◆ **TASK BRIEF**
In the data below, one line contains "(Rleu.jobStart Params.reset (Tests.unit [0x05, 0x2A, 0x00, 0x00]" and a later one contains "keyLen := 3, rctrl". Print both, with every line between them, exactly and alone.

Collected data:
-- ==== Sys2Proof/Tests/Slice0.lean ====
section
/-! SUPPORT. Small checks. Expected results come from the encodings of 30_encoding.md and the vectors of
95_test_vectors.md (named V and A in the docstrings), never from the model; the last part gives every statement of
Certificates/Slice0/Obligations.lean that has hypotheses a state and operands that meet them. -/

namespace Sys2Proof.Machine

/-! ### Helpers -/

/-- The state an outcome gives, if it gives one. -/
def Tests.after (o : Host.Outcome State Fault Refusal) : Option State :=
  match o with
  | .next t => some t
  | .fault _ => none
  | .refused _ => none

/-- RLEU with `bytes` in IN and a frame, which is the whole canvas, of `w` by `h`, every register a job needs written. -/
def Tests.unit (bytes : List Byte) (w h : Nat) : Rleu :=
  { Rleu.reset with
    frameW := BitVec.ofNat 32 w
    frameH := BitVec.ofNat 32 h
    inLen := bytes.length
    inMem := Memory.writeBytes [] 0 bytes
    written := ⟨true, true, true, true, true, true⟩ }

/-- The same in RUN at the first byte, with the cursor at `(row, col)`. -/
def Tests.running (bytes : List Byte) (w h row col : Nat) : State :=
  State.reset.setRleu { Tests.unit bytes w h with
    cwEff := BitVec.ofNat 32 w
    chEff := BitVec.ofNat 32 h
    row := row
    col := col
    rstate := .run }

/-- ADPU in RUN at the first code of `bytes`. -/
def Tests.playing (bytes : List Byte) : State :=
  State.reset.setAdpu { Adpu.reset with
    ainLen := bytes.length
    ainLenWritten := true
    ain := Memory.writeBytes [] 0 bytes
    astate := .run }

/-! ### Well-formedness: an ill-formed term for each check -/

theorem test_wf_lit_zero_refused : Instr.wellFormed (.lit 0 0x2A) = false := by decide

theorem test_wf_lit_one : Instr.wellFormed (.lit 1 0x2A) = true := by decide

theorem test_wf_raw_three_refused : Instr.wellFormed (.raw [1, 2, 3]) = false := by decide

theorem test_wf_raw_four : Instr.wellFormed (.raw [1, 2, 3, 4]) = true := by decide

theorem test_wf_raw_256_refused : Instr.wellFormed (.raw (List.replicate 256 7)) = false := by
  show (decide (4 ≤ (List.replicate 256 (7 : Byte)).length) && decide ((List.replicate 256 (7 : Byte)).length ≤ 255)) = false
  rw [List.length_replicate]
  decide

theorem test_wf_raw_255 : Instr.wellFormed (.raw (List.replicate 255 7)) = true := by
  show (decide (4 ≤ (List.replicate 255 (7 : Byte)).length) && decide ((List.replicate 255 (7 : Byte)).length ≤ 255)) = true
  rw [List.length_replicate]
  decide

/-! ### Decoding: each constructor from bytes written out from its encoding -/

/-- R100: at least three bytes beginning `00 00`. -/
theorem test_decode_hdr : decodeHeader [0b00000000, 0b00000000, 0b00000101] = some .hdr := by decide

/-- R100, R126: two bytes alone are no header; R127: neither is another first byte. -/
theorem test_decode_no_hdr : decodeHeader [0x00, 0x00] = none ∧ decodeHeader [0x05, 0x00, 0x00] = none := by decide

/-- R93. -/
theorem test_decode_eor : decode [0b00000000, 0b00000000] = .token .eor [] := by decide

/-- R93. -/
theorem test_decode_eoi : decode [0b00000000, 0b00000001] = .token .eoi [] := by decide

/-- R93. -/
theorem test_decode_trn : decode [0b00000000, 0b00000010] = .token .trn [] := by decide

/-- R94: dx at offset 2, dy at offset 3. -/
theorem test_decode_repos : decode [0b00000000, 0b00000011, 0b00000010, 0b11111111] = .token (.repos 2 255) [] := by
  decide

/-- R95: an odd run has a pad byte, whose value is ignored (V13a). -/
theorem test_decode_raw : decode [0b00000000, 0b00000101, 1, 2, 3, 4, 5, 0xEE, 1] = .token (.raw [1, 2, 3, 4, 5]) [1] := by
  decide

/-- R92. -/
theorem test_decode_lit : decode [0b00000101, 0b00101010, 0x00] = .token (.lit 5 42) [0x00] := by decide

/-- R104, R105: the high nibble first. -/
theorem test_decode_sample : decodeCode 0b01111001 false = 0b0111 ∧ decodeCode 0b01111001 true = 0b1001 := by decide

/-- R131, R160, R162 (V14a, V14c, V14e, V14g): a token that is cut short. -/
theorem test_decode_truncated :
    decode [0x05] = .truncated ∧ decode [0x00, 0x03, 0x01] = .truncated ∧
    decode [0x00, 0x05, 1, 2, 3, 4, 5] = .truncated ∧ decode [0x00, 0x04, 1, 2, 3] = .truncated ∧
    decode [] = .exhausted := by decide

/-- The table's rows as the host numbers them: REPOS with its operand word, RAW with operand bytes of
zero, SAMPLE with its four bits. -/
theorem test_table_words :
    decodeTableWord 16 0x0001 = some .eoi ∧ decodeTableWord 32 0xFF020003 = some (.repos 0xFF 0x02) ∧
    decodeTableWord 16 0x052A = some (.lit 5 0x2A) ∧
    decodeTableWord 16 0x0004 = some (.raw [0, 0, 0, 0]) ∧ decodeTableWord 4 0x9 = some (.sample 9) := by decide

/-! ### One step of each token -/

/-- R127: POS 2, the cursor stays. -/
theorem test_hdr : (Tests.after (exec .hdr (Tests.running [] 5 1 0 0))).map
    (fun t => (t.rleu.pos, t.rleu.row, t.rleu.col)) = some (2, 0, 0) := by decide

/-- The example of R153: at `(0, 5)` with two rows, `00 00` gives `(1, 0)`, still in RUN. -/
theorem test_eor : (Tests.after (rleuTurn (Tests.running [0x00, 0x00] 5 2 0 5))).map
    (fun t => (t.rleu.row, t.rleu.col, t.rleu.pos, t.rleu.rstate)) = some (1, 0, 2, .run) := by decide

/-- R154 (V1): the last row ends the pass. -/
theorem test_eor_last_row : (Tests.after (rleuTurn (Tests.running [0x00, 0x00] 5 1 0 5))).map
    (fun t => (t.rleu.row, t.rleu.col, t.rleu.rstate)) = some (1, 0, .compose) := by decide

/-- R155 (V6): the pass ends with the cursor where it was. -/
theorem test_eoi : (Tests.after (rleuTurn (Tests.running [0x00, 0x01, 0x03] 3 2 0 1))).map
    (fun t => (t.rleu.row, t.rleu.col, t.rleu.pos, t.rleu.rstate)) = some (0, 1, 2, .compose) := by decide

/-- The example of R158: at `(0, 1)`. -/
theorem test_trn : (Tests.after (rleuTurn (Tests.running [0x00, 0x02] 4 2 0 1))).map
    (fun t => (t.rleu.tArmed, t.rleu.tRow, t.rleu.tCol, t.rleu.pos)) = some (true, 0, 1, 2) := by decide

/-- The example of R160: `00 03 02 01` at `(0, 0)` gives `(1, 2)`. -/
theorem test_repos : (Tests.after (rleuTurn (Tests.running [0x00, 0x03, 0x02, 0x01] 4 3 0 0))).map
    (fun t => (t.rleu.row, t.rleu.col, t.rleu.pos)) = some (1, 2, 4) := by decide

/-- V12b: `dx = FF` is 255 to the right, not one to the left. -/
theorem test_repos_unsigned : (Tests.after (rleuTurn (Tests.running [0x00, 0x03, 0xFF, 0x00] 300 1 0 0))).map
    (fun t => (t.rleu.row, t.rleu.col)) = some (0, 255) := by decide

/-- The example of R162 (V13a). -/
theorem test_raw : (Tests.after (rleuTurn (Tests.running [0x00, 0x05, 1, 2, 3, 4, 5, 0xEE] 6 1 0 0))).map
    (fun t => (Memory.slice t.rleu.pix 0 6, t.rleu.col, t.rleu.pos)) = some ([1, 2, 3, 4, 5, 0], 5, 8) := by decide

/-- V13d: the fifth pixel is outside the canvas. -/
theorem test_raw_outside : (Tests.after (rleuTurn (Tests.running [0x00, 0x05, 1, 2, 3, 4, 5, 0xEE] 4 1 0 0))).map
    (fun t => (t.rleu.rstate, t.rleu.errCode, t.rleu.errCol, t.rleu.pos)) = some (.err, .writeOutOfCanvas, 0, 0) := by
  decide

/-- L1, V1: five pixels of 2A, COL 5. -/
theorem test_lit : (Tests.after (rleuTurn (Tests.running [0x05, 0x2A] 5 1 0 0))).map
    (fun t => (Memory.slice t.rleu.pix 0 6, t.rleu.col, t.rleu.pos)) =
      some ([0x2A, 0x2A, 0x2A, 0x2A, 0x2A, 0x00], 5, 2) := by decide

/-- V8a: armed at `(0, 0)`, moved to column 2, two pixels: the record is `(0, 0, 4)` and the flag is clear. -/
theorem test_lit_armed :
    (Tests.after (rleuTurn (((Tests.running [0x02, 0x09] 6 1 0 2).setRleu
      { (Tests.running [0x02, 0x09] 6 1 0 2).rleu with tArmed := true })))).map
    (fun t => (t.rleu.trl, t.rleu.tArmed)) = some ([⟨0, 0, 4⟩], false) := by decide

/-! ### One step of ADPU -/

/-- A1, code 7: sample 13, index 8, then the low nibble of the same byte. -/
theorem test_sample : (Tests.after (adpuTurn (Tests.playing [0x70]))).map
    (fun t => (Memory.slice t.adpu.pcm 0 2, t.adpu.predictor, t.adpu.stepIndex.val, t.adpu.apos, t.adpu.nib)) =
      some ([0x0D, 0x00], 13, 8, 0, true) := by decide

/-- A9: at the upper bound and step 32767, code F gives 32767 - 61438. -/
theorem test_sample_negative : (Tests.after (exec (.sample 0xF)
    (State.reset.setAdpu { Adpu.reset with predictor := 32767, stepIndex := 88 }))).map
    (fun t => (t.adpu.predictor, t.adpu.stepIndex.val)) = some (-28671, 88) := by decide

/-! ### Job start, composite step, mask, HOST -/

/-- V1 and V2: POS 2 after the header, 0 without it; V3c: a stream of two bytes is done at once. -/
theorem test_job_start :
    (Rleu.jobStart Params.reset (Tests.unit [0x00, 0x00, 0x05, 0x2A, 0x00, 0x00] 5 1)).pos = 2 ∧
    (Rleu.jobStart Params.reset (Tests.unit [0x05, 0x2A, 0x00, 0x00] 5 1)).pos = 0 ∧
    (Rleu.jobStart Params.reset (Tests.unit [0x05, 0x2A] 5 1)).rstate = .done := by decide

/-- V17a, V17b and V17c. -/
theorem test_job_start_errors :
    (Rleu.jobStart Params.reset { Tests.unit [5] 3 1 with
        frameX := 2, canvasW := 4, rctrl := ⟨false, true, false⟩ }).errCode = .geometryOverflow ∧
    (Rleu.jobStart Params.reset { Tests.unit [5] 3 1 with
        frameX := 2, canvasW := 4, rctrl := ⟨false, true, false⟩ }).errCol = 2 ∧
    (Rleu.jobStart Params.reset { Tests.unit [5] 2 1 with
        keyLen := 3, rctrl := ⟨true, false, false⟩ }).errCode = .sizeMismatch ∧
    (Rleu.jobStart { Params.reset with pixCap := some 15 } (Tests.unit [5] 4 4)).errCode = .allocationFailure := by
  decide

◆ **RESPONSE FOR THIS EXERCISE**
    (Rleu.jobStart Params.reset (Tests.unit [0x05, 0x2A, 0x00, 0x00] 5 1)).pos = 0 ∧
    (Rleu.jobStart Params.reset (Tests.unit [0x05, 0x2A] 5 1)).rstate = .done := by decide

/-- V17a, V17b and V17c. -/
theorem test_job_start_errors :
    (Rleu.jobStart Params.reset { Tests.unit [5] 3 1 with
        frameX := 2, canvasW := 4, rctrl := ⟨false, true, false⟩ }).errCode = .geometryOverflow ∧
    (Rleu.jobStart Params.reset { Tests.unit [5] 3 1 with
        frameX := 2, canvasW := 4, rctrl := ⟨false, true, false⟩ }).errCol = 2 ∧
    (Rleu.jobStart Params.reset { Tests.unit [5] 2 1 with
        keyLen := 3, rctrl := ⟨true, false, false⟩ }).errCode = .sizeMismatch ∧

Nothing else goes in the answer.